Exercise material Block Start
-- ==== Sys2Proof/Machine/Flags.lean ====
section
/-!
DEFINITION. The status register's fields (R25) and the one flag-update routine (R100, R101). The places of the
reserved bits are the family's (log entry 10); no rule reads them.
-/
namespace Sys2Proof.Machine

/-- N, the negative flag: `P[7]` (R25). -/
def flagN (p : Byte) : Bool := p.getLsbD 7

/-- V, overflow: `P[6]`, reserved (R25). -/
def flagV (p : Byte) : Bool := p.getLsbD 6

/-- The unused bit `P[5]`, reserved; it reads as stored (R26). -/
def flagUnused (p : Byte) : Bool := p.getLsbD 5

/-- B, break: `P[4]`, reserved (R25). -/
def flagB (p : Byte) : Bool := p.getLsbD 4

/-- D, decimal: `P[3]`, reserved (R25). -/
def flagD (p : Byte) : Bool := p.getLsbD 3

/-- I, interrupt-disable: `P[2]`, reserved; it masks nothing (R167). -/
def flagI (p : Byte) : Bool := p.getLsbD 2

/-- Z, the zero flag: `P[1]` (R25). -/
def flagZ (p : Byte) : Bool := p.getLsbD 1

/-- C, carry: `P[0]`, reserved; no addition writes it (R102). -/
def flagC (p : Byte) : Bool := p.getLsbD 0

/-- `UpdateZN(r)`: the new `P` from the 8-bit result `r` and the current `P` (R100). -/
def updateZN (r p : Byte) : Byte :=
  (p &&& 0x7D) ||| (if r = 0x00 then 0x02 else 0x00) ||| (r &&& 0x80)

/-- The machine with Z and N set from the result `r` (R100). -/
def State.setZN (s : State) (r : Byte) : State := s.setP (updateZN r s.p)

end Sys2Proof.Machine
end

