/-- `load` (R181, R182): the image at 0x8000 on, then 0x8000 at the reset vector, which wins over image bytes there
(conflict C11); no register, flag, run state or other byte changes; a longer image is refused (decision D13). -/
def Obligations.LoadPlacesImageAndVector : Prop :=
  ∀ (s : State) (image : List Byte), (∀ f, s.run ≠ .faulted f) →
    (image.length ≤ 0x8000 → ∃ t, hostLoad image s = .next t ∧
      t.a = s.a ∧ t.x = s.x ∧ t.y = s.y ∧ t.p = s.p ∧ t.pc = s.pc ∧ t.run = s.run ∧
      ∀ addr : Addr, t.mem.read addr =
        if addr = 0xFFFC then 0x00
        else if addr = 0xFFFD then 0x80
        else if 0x8000 ≤ addr.toNat ∧ addr.toNat < 0x8000 + image.length then image.getD (addr.toNat - 0x8000) 0x00
        else s.mem.read addr) ∧
    (0x8000 < image.length → hostLoad image s = .refused (.imageTooLong image.length))

/-- `load_and_run` is load, then reset, then run (R187). On a core that has not faulted: an image of at most 0x8000
bytes is accepted, the run starts at 0x8000, the vector `load` left, which `reset` reads (decision D9, log entry 14);
a longer image is refused by `load`, and nothing is reset or run (R181; the refusal is the spec's decision D13, log
entry 15). Whatever `load` answers that is no next state, `load_and_run` answers. -/
def Obligations.LoadAndRunIsLoadResetRun : Prop :=
  ∀ (fuel : Nat) (image : List Byte) (s : State),
    (∀ s1 s2, hostLoad image s = .next s1 → hostReset s1 = .next s2 →
      hostLoadAndRun fuel image s = hostRun fuel s2 ∧ s2.pc = 0x8000) ∧
    (∀ r, hostLoad image s = .refused r → hostLoadAndRun fuel image s = .refused r) ∧
    ((∀ f, s.run ≠ .faulted f) →
      (image.length ≤ 0x8000 → ∃ s1 s2, hostLoad image s = .next s1 ∧ hostReset s1 = .next s2) ∧
      (0x8000 < image.length → hostLoadAndRun fuel image s = .refused (.imageTooLong image.length)))

/-- A run's end does not depend on the fuel once it has ended, and running out of fuel is never read as a halt (R185,
R186, decision D21): a halted result is Halted, an unfinished one Running, a fault Faulted. -/
def Obligations.RunResultDoesNotDependOnFuel : Prop :=
  ∀ (n : Nat) (s t : State),
    (hostRun n s = .halted t → t.run = .halted ∧ ∀ k, hostRun (n + k) s = .halted t) ∧
    (∀ f, hostRun n s = .fault f t → t.run = .faulted f ∧ ∀ k, hostRun (n + k) s = .fault f t) ∧
    (hostRun n s = .unfinished t → t.run = .running ∧ ∀ k, hostRun (n + k) s = hostRun k t)

/-- `write` then `read` (R52): the byte written is read, every other byte is as before, and the registers stay.
That the host observes them with `regs` is the spec's addition (conflict C5, decision D26, log entry 15). -/
def Obligations.HostWriteThenRead : Prop :=
  ∀ (s : State) (addr : Addr) (v : Byte), (∀ f, s.run ≠ .faulted f) →
    ∃ t, hostWrite addr v s = .next t ∧ hostRegs t = hostRegs s ∧
      hostRegs s = .ok ⟨s.a, s.x, s.y, s.p, s.pc, s.run⟩ ∧
      ∀ other : Addr, hostRead other t = .ok (if other = addr then v else s.mem.read other)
Exercise material Block End
Repeat the material above exactly, beginning with its first line and ending with the line that holds "def flagN (p : Byte) : Bool := p.getLsbD 7", and leave out everything else.

-- ==== Sys2Proof/Machine/Flags.lean ====
section
/-!
DEFINITION. The status register's fields (R25) and the one flag-update routine (R100, R101). The places of the
reserved bits are the family's (log entry 10); no rule reads them.
-/
namespace Sys2Proof.Machine

/-- N, the negative flag: `P[7]` (R25). -/
def flagN (p : Byte) : Bool := p.getLsbD 7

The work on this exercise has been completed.